CES wrote:
Is their a way of testing if their is an XML parser installed and what the
version number is with in JavaScript???
If you are thinking about MS IE on Windows then you can test for Msxml e.g.
<script type="text/jscript">
var xmlDocument = null;
var highestVersion = 0;
var currentVersion;
var versionStrings = [
'Msxml2.DOMDocument.3.0',
'Msxml2.DOMDocument.4.0',
'Msxml2.DOMDocument.5.0',
'Msxml2.DOMDocument.6.0',
];
if (typeof ActiveXObject != 'undefined') {
for (var v = 0; v < versionStrings.length; v++) {
try {
currentVersion = versionStrings[v];
xmlDocument = new ActiveXObject(currentVersion);
highestVersion = currentVersion;
}
catch (e) {
break;
}
}
}
if (highestVersion) {
alert('Found support for ' + hightestVersion);
}
else {
alert('No support for found.');
}
</script>
The above should show the latest version of Msxml2.DOMDocument
available.
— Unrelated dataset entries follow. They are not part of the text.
-- ==== Sys2Proof/Laws/State.lean ====
section
/-! SUPPORT. One lemma for each field and each named update of the state, true by computation. -/

namespace Sys2Proof.Machine

@[simp] theorem complete_hw (code : ErrCode) (s : State) : (complete code s).hw = s.hw := rfl
@[simp] theorem complete_prev (code : ErrCode) (s : State) : (complete code s).prev = s.prev := rfl
@[simp] theorem complete_hif (code : ErrCode) (s : State) : (complete code s).hif = s.hif := rfl
@[simp] theorem complete_hifsum (code : ErrCode) (s : State) : (complete code s).hifsum = s.hifsum := rfl
@[simp] theorem complete_lopass (code : ErrCode) (s : State) : (complete code s).lopass = s.lopass := rfl
@[simp] theorem complete_fir (code : ErrCode) (s : State) : (complete code s).fir = s.fir := rfl
@[simp] theorem complete_noise (code : ErrCode) (s : State) : (complete code s).noise = s.noise := rfl
@[simp] theorem complete_noisei (code : ErrCode) (s : State) : (complete code s).noisei = s.noisei := rfl
@[simp] theorem complete_cfgN (code : ErrCode) (s : State) : (complete code s).cfgN = s.cfgN := rfl
@[simp] theorem complete_cfgRate (code : ErrCode) (s : State) : (complete code s).cfgRate = s.cfgRate := rfl
@[simp] theorem complete_inst (code : ErrCode) (s : State) : (complete code s).inst = s.inst := rfl
@[simp] theorem complete_busy (code : ErrCode) (s : State) : (complete code s).busy = false := rfl
@[simp] theorem complete_ovf (code : ErrCode) (s : State) : (complete code s).ovf = s.ovf := rfl
@[simp] theorem complete_lost (code : ErrCode) (s : State) : (complete code s).lost = s.lost := rfl
@[simp] theorem complete_errcode (code : ErrCode) (s : State) : (complete code s).errcode = code := rfl
@[simp] theorem complete_pend (code : ErrCode) (s : State) : (complete code s).pend = s.pend := rfl
@[simp] theorem complete_argRate (code : ErrCode) (s : State) : (complete code s).argRate = s.argRate := rfl
@[simp] theorem complete_argBlocklen (code : ErrCode) (s : State) :
    (complete code s).argBlocklen = s.argBlocklen := rfl
@[simp] theorem complete_argSeed (code : ErrCode) (s : State) : (complete code s).argSeed = s.argSeed := rfl
@[simp] theorem complete_inMem (code : ErrCode) (s : State) : (complete code s).inMem = s.inMem := rfl
@[simp] theorem complete_outMem (code : ErrCode) (s : State) : (complete code s).outMem = s.outMem := rfl
@[simp] theorem complete_seq (code : ErrCode) (s : State) : (complete code s).seq = s.seq := rfl
@[simp] theorem complete_inputs (code : ErrCode) (s : State) : (complete code s).inputs = s.inputs := rfl
@[simp] theorem complete_rdata (code : ErrCode) (s : State) : (complete code s).rdata = s.rdata := rfl
@[simp] theorem complete_decoded (code : ErrCode) (s : State) : (complete code s).decoded = s.decoded := rfl
@[simp] theorem complete_draws (code : ErrCode) (s : State) : (complete code s).draws = s.draws := rfl
@[simp] theorem complete_len (code : ErrCode) (s : State) : (complete code s).len = s.len := rfl
@[simp] theorem complete_groups (code : ErrCode) (s : State) : (complete code s).groups = s.groups := rfl

@[simp] theorem overflowFault_hw (s : State) : (overflowFault s).hw = s.hw := rfl
@[simp] theorem overflowFault_prev (s : State) : (overflowFault s).prev = Config.freeWord s.draws := rfl
@[simp] theorem overflowFault_hif (s : State) :
    (overflowFault s).hif = freeWords (s.draws + 3) s.len ++ s.hif.drop s.len := rfl
@[simp] theorem overflowFault_hifsum (s : State) : (overflowFault s).hifsum = Config.freeWord (s.draws + 1) := rfl
@[simp] theorem overflowFault_lopass (s : State) :
    (overflowFault s).lopass = freeWords (s.draws + 3 + s.len) s.groups ++ s.lopass.drop s.groups := rfl
@[simp] theorem overflowFault_fir (s : State) : (overflowFault s).fir = s.fir := rfl
@[simp] theorem overflowFault_noise (s : State) : (overflowFault s).noise = s.noise := rfl
@[simp] theorem overflowFault_noisei (s : State) : (overflowFault s).noisei = freeCursor s.hw (s.draws + 2) := rfl
@[simp] theorem overflowFault_cfgN (s : State) : (overflowFault s).cfgN = s.cfgN := rfl
@[simp] theorem overflowFault_cfgRate (s : State) : (overflowFault s).cfgRate = s.cfgRate := rfl
@[simp] theorem overflowFault_inst (s : State) : (overflowFault s).inst = .fault := rfl
@[simp] theorem overflowFault_busy (s : State) : (overflowFault s).busy = false := rfl
@[simp] theorem overflowFault_ovf (s : State) : (overflowFault s).ovf = true := rfl
@[simp] theorem overflowFault_lost (s : State) : (overflowFault s).lost = s.lost := rfl
@[simp] theorem overflowFault_errcode (s : State) : (overflowFault s).errcode = .overflow := rfl
@[simp] theorem overflowFault_pend (s : State) : (overflowFault s).pend = s.pend := rfl
@[simp] theorem overflowFault_argRate (s : State) : (overflowFault s).argRate = s.argRate := rfl
@[simp] theorem overflowFault_argBlocklen (s : State) : (overflowFault s).argBlocklen = s.argBlocklen := rfl
@[simp] theorem overflowFault_argSeed (s : State) : (overflowFault s).argSeed = s.argSeed := rfl
@[simp] theorem overflowFault_inMem (s : State) : (overflowFault s).inMem = s.inMem := rfl
@[simp] theorem overflowFault_outMem (s : State) :
    (overflowFault s).outMem = s.outMem.fillFree (s.draws + 3 + s.len + s.groups) 0 (3 * s.len) := rfl
@[simp] theorem overflowFault_seq (s : State) : (overflowFault s).seq = [] := rfl
@[simp] theorem overflowFault_inputs (s : State) : (overflowFault s).inputs = s.inputs := rfl
@[simp] theorem overflowFault_rdata (s : State) : (overflowFault s).rdata = s.rdata := rfl
@[simp] theorem overflowFault_decoded (s : State) : (overflowFault s).decoded = s.decoded := rfl
@[simp] theorem overflowFault_draws (s : State) :
    (overflowFault s).draws = s.draws + 3 + s.len + s.groups + 3 * s.len := rfl
@[simp] theorem overflowFault_len (s : State) : (overflowFault s).len = s.len := rfl
@[simp] theorem overflowFault_groups (s : State) : (overflowFault s).groups = s.groups := rfl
Note that it only checks for versions that implement the W3C
XSLT and XPath 1.0 recommendation while there are earlier version like
Msxml2.DOMDocument.2.6 and 2.0 I think which allow DOM scripting but are
not compliant with the XSLT/XPath standards thus if you don't need
XPath/XSLT you might want to check for the earlier version too.
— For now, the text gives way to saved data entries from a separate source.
/-! ### The state after reset -/

/-- The reference configuration has legal parameters, and reset holds whole arrays and empty buffers. -/
theorem storageOk_reset : StorageOk State.reset where
  legal := by decide
  hifLength := List.length_replicate
  lopassLength := List.length_replicate
  firLength := List.length_replicate
  noiseLength := List.length_replicate
  cursorBound := nl_pos _
  lenBound := Nat.zero_le _
  inCanonical := rfl
  outCanonical := rfl
  inInside := rfl
  outInside := rfl

/-- Settles O42: the storage is whole, and `STATE` is `UNCONFIGURED`. -/
theorem resetMeetsInvariant : Obligations.ResetMeetsInvariant :=
  GoodState.of_unconfigured storageOk_reset rfl rfl rfl rfl

/-- While `UNCONFIGURED` the cursor and the energy sum read 0 (10_state.md R36, R37). -/
theorem regValue_of_unconfigured {s : State} (h : s.inst = .unconfigured) :
    regValue s .noisei = 0 ∧ regValue s .hifsumLo = 0 ∧ regValue s .hifsumHi = 0 :=
  ⟨if_pos h, if_pos h, if_pos h⟩

/-- Every field of `STATUS` is 0 in an idle, unconfigured block with no code and no flag set (R34). -/
theorem statusWord_eq_zero {s : State} (hi : s.inst = .unconfigured) (hb : s.busy = false) (ho : s.ovf = false)
    (hl : s.lost = false) (he : s.errcode = .none) : statusWord s = 0 := by
  rw [statusWord, hi, hb, ho, hl, he]
  rfl

/-- Settles O59: the elements as `State.reset` gives them, and what the registers read of them. -/
theorem resetHoldsItsStatedValues : Obligations.ResetHoldsItsStatedValues := by
  obtain ⟨hcursor, hlow, hhigh⟩ := regValue_of_unconfigured (s := State.reset) rfl
  exact ⟨rfl, rfl, rfl, rfl, rfl, rfl, rfl, rfl, rfl, rfl, statusWord_eq_zero rfl rfl rfl rfl rfl, hcursor, hlow, hhigh,
    rfl, rfl, rfl, rfl, rfl⟩

/-! ### Reset at any time -/

theorem step_reset {s : State} {ms : List Move} (hl : s.hw.legal = true) (hs : s.seq = [])
    (hi : s.inputs = .reset :: ms) : step s = .next (platformReset { s with inputs := ms }) := by
  rw [step_move hl hs hi, takeMove_reset]

/-- Settles O60: the step is `platformReset`, whose values are the stated ones and whose storage is whole. -/
theorem platformResetAtAnyTime : Obligations.PlatformResetAtAnyTime := by
  intro s ms hl hs hi
  have hst : StorageOk (platformReset { s with inputs := ms }) := StorageOk.platformReset hl
  exact ⟨_, step_reset hl hs hi, rfl, rfl, rfl, rfl, rfl, rfl, rfl, rfl, rfl, rfl,
    statusWord_eq_zero rfl rfl rfl rfl rfl, hst.cursorBound, rfl, rfl, rfl, hst.hifLength, hst.lopassLength,
    hst.firLength, hst.noiseLength⟩

end Sys2Proof.Machine
end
For DOM compliant implementations in browsers like Mozilla, Netscape 7
or Opera 7 you could try DOM methods like hasFeature e.g.
document.implementation.hasFeature('XML', '1.0')
document.implementation.hasFeature('Core', '2.0')
but only Mozilla thinks it has enough support to yield true on those
both while Opera 7.50 even for 1.0 returns false.
Other than that I am not sure what you have in mind with a version number.